Dot-product similarity — shipped. The embedding server returns L2-normalized vectors (normalize_embeddings=True). For unit vectors, cosine similarity is algebraically identical to the dot product. The original code recomputed both magnitudes and performed a division per chunk pair. We replaced it with a plain dot product: one multiply-add loop per chunk instead of three passes.

Result: nDCG/Recall/MRR identical to F4 on both corpora — exactly expected for an algebraically equivalent change. Pure latency reduction, no quality cost.

AND→OR BM25 fallback — tried, measured worse, reverted. The BM25 query requires all terms to appear (AND). The idea: when AND returns few hits, retry with OR and merge — "free recall recovery."

The actual numbers: short corpus nDCG@10 0.926 → 0.674 (−0.252), Recall@10 0.992 → 0.675. Long-doc track: nDCG 0.954 → 0.766 (−0.188). Tellingly, MRR barely moved (0.950 → 0.956) — the top-1 result stayed right, but everything below it rotted.

The reason is mechanical. RRF fuses by rank, not by score. The golden set is natural-language and semantic, so the AND query almost never matches all terms — the OR fallback fired on nearly every query and flooded the BM25 lane with up to 20 loose matches (documents sharing one common word).

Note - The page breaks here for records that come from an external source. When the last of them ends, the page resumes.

/-- R213: `BR.NEED n` fetches the fewest bytes that make `n` bits, or all there are; they go on top of `hold` and, in the
header stages, through `hcrc`. -/
def Obligations.BitReaderNeeds : Prop :=
  ∀ (n : Nat) (s : State), n ≤ 32 →
    let a := s.infl.regs.nextIn.toNat
    let k := min ((n - s.infl.cnt + 7) / 8) s.infl.regs.availIn.toNat
    a + k ≤ 2 ^ 32 →
    ∃ t, exec (.brNeed n) s = .next t ∧
      t.result = (if n ≤ s.infl.cnt + 8 * k then .nothing else .suspended) ∧
      regsMoved s.infl.regs t.infl.regs ∧ consumed s.infl.regs t.infl.regs = k ∧ produced s.infl.regs t.infl.regs = 0 ∧
      t.bus.inMem = s.bus.inMem ∧ t.bus.outMem = s.bus.outMem ∧
      t = { s with
        infl := { s.infl with
          regs := t.infl.regs
          hold := s.infl.hold + leNat (bytesAt s.bus.inMem a k) * 2 ^ s.infl.cnt
          cnt := s.infl.cnt + 8 * k
          hcrc := if headerCrcStage s.infl.stage then crc32 s.infl.hcrc (bytesAt s.bus.inMem a k) else s.infl.hcrc }
        bus := t.bus, result := t.result }

/-- R215 to R218: peeking yields a field and changes nothing, dropping removes bits from the low end, `GET` is `NEED` then
peek and drop, with nothing dropped on suspension, and `ALIGN` drops the partial byte. -/
def Obligations.BitReaderTakes : Prop :=
  ∀ s : State,
    (∀ k n, k + n ≤ s.infl.cnt → exec (.brPeek k n) s = .next { s with result := .value (s.infl.hold / 2 ^ k % 2 ^ n) }) ∧
      (∀ n, n ≤ s.infl.cnt → ∃ t, exec (.brDrop n) s = .next t ∧
        heldBits t.infl = (heldBits s.infl).drop n ∧
        t = { s with infl := { s.infl with hold := s.infl.hold / 2 ^ n, cnt := s.infl.cnt - n }, result := .nothing }) ∧
      (∀ n, n ≤ 32 → ∃ t, exec (.brNeed n) s = .next t ∧ exec (.brGet n) s = .next
        (if t.result = .suspended then t
         else { t with
           infl := { t.infl with hold := t.infl.hold / 2 ^ n, cnt := t.infl.cnt - n }
           result := .value (t.infl.hold % 2 ^ n) })) ∧
      ∃ t, exec .brAlign s = .next t ∧ t.infl.cnt % 8 = 0 ∧
        heldBits t.infl = (heldBits s.infl).drop (s.infl.cnt % 8) ∧
        t = { s with
          infl := { s.infl with hold := s.infl.hold / 2 ^ (s.infl.cnt % 8), cnt := s.infl.cnt - s.infl.cnt % 8 }
          result := .nothing }

/-- R220: fields and alignments written from an empty writer and finally aligned are read back, value by value, by an
empty reader over the bytes that came out. -/
def Obligations.BitRoundTrip : Prop :=
  ∀ (ops : List BitOp) (s : State), (∀ o ∈ ops, o.ok) → s.defl.bitCnt = 0 → s.defl.bitBuf = 0 → s.defl.pending = [] →
    ∃ t ys, runInstrs (ops.map BitOp.write ++ [.bwAlign]) s = some (t, ys) ∧
      ∀ r : State, r.infl.cnt = 0 → r.infl.hold = 0 →
        r.infl.regs.nextIn.toNat + r.infl.regs.availIn.toNat ≤ 2 ^ 32 →
        r.infl.regs.availIn.toNat = t.defl.pending.length →
        bytesAt r.bus.inMem r.infl.regs.nextIn.toNat t.defl.pending.length = t.defl.pending →
        ∃ r', runInstrs (ops.map BitOp.read) r = some (r', ops.map BitOp.yielded)

/-- The named fault: an operand outside the range its rule states (93 U16, log 23). No stream element ends in one, in any state:
that one which is not read, or has no code, is taken by the stage is the model's choice (log 5). -/
def Obligations.NamedFaults : Prop :=
  (∀ s : State,
      (∀ v n, ¬(n ≤ 32 ∧ v.toNat < 2 ^ n) → exec (.bwPut v n) s = .fault .operandRange) ∧
        (∀ c n, ¬(1 ≤ n ∧ n ≤ 15 ∧ c.toNat < 2 ^ n) → exec (.bwPutcode c n) s = .fault .operandRange) ∧
        (∀ n, 32 < n → exec (.brNeed n) s = .fault .operandRange ∧ exec (.brGet n) s = .fault .operandRange) ∧
        (∀ k n, s.infl.cnt < k + n → exec (.brPeek k n) s = .fault .operandRange) ∧
        (∀ n, s.infl.cnt < n → exec (.brDrop n) s = .fault .operandRange) ∧
        (∀ freq max, 2 ^ max < freq.length → exec (.hbBuild freq max) s = .fault .operandRange) ∧
        (∀ lens max l, l ∈ lens → max < l →
          exec (.hbCanon lens max) s = .fault .operandRange ∧ ∀ k, exec (.hdBuild lens max k) s = .fault .operandRange) ∧
        (dataEnd s.defl ≤ s.defl.pos → s.defl.deferred.valid = false → exec .lzStep s = .fault .operandRange)) ∧
      ∀ (i : Instr) (s : State) (fmt : Fmt), i.port = .element fmt → ∃ t, exec i s = .next t

/-! ## Headers and trailers -/

/-- R255, R256: `HDR.ZENC` appends `CMF` and `FLG`, with the window nibble, `FLEVEL` and the check bits of the rule, and
the decode side accepts them for this window and every larger one. -/
def Obligations.ZlibHeader : Prop :=
  ∀ s : State, 9 ≤ s.defl.wbits → s.defl.wbits ≤ 15 →
    let d := s.defl
    let fl := if d.strategy = .huffman ∨ d.strategy = .rle ∨ d.strategy = .fixed ∨ d.level < 2 then 0
      else if d.level < 6 then 1 else if d.level = 6 then 2 else 3
    ∃ cmf flg : Byte,
      exec .hdrZenc s = .next { s with defl := { d with pending := d.pending ++ [cmf, flg] }, result := .nothing } ∧
        cmf.toNat = 8 + 16 * (d.wbits - 8) ∧
        flg.toNat = fl * 64 + (31 - (cmf.toNat * 256 + fl * 64) % 31) ∧ (cmf.toNat * 256 + flg.toNat) % 31 = 0 ∧
        flg.getLsbD 5 = false ∧ ∀ w, d.wbits ≤ w → zhdrCheck cmf flg w = none

/-- R260, R262: `HDR.GZENC` appends the fixed fields, the optional fields that are present, and their CRC16. That it does so
also for a `GZ_HDR` outside the type R262 gives it, `XLEN` then modulo 65536, is the model's choice (log 10). -/
def Obligations.GzipHeader : Prop :=
  ∀ s : State,
    let g := s.params.gzHdr
    let d := s.defl
    let xfl : Byte := if d.level = 9 then 2
      else if d.strategy = .huffman ∨ d.strategy = .rle ∨ d.strategy = .fixed ∨ d.level < 2 then 4 else 0
    let bit := fun (c : Bool) (w : Nat) => if c then w else 0
    let flg : Byte := BitVec.ofNat 8
      (bit g.text 1 + bit g.hcrc 2 + bit g.extra.isSome 4 + bit g.name.isSome 8 + bit g.comment.isSome 16)
    ∃ h : List Byte,
      exec .hdrGzenc s = .next { s with
        defl := { d with pending := d.pending ++ h ++ if g.hcrc then leBytes 2 (crc32 0 h).toNat else [] }
        result := .nothing } ∧
      h.take 10 = [0x1F, 0x8B, 8, flg] ++ leBytes 4 g.mtime.toNat ++ [g.xfl.getD xfl, g.os] ∧
      h.drop 10 = (g.extra.elim [] fun x => leBytes 2 x.length ++ x) ++ (g.name.elim [] fun x => x ++ [0]) ++
        (g.comment.elim [] fun x => x ++ [0]) ∧
      gzCmflgCheck 8 flg = none

/-- R265: `HDR.TRAILER` appends the checksum most significant byte first for zlib, the checksum and the size least
significant byte first for gzip, and nothing for a raw stream. -/
def Obligations.Trailer : Prop :=
  ∀ s : State,
    let d := s.defl
    let byte := fun (x : Word) (k : Nat) => BitVec.ofNat 8 (x.toNat / 256 ^ k)
    exec .hdrTrailer s = .next { s with
      defl := { d with pending := d.pending ++ match d.wrap with
        | .none => []
        | .zlib => [byte d.check 3, byte d.check 2, byte d.check 1, byte d.check 0]
        | .gzip => [byte d.check 0, byte d.check 1, byte d.check 2, byte d.check 3,
            byte d.isize 0, byte d.isize 1, byte d.isize 2, byte d.isize 3] }
      result := .nothing }

/-! ## The matcher -/

/-- R294: `LZ.INSERT p` inserts, in order, every position up to `p` whose three bytes are there. `head` then holds the
latest position of each hash, and a link not yet overwritten the latest earlier one. R307: `LZ.CLEAR` forgets the chains
and moves the floor of the history to `pos`; after it no match is valid at `pos` (R291 (b)). In states where the rules do not
call the two (a `p` at or past `pos`; a match deferred, or tokens in the open block: R318 (d), R307) that they act in this way
is the model's choice (log 27). -/
def Obligations.LzTables : Prop :=
  (∀ (p : Nat) (s : State),
      let d := s.defl
      let e := max d.nextIns (min (p + 1) (dataEnd d - 2))
      ∃ t, exec (.lzInsert p) s = .next t ∧ t.defl.nextIns = e ∧
        (∀ q, d.nextIns ≤ q → q < e → (∀ r, q < r → r < e → hash d r ≠ hash d q) → headAt t.defl (hash d q) = some q) ∧
        (∀ h, (∀ q, d.nextIns ≤ q → q < e → hash d q ≠ h) → headAt t.defl h = headAt d h) ∧
        (sparseWf none d.prev → ∀ q, d.nextIns ≤ q → q < e → e ≤ q + 2 ^ d.wbits →
          (∀ r, d.nextIns ≤ r → r < q → hash d r = hash d q → (∀ u, r < u → u < q → hash d u ≠ hash d q) →
            prevAt t.defl q = some r) ∧
          ((∀ r, d.nextIns ≤ r → r < q → hash d r ≠ hash d q) → prevAt t.defl q = headAt d (hash d q))) ∧
        t = { s with
          defl := { d with nextIns := e, head := t.defl.head, prev := t.defl.prev }, result := .nothing }) ∧
    ∀ s : State, ∃ t, exec .lzClear s = .next t ∧
      t = { s with
        defl := { s.defl with head := t.defl.head, histBase := s.defl.pos, nextIns := s.defl.pos }, result := .nothing } ∧
      (∀ h, headAt t.defl h = none) ∧ ∀ len dist, ¬validMatch t.defl t.defl.pos len dist

/-- R297, R299, R291: where every chain entry is below `p`, `LZ.FIND` yields no match or a valid one, and changes
nothing. And it finds: outside the drop rules of R298, the match is at least as long as the run shared with the nearest
candidate, where that is within reach and the budget is not 0; of equally long ones it is that nearest. That it also runs where
positions below `p` have not been inserted, which R297 requires, is the model's choice (log 27). -/
def Obligations.LzFindResult : Prop :=
  (∀ (p chain : Nat) (s : State), p ≤ dataEnd s.defl →
      (∀ h q, headAt s.defl h = some q → q < p) → (∀ k q, prevAt s.defl k = some q → q < p) →
      ∃ len dist, exec (.lzFind p chain) s = .next { s with result := .pair len dist } ∧
        ((len = 0 ∧ dist = 0) ∨ validMatch s.defl p len dist)) ∧
    ∀ (p chain q : Nat) (s : State) (len dist : Nat), s.defl.strategy = .normal → p + 3 ≤ dataEnd s.defl →
      headAt s.defl (hash s.defl p) = some q → q < p → p - q ≤ 2 ^ s.defl.wbits → s.defl.histBase ≤ q → 0 < chain →
      4 ≤ mlen s.defl q p (min 258 (dataEnd s.defl - p)) →
      exec (.lzFind p chain) s = .next { s with result := .pair len dist } →
      mlen s.defl q p (min 258 (dataEnd s.defl - p)) ≤ len ∧ (len = mlen s.defl q p (min 258 (dataEnd s.defl - p)) → dist = p - q)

RRF assigned them ranks 1/(60+1), 1/(60+2), and so on — strong signals. Those low-precision matches outranked the relevant documents that the vector lane had correctly found. MRR survived because the vector lane still dominates the very top hit; recall collapsed because everything below it was replaced by noise.

In a hybrid system where the vector lane already carries recall, the BM25 lane's job is precision. Keeping it quiet on semantic queries — returning nothing rather than 20 loose matches — turns out to be load-bearing. A change that looks like free recall recovery is actually corrosive. We only know because we measured before merging; the AND→OR commit would have silently halved retrieval quality otherwise.

What we would do differently

The benchmark was built after the pipeline, not before. We wrote the eval harness, committed a corpus and 60 hand-labeled queries, and only then ran the baseline. The reranker and the AND→OR fallback would have failed to meet a quality gate and never landed; instead they had to be reverted after the fact.

The other lesson is specific to hybrid search: the two lanes have different jobs. Vector carries recall; BM25 carries precision for exact terms and rare vocabulary. Tuning them independently — and measuring both together — catches the interactions that single-lane intuition misses.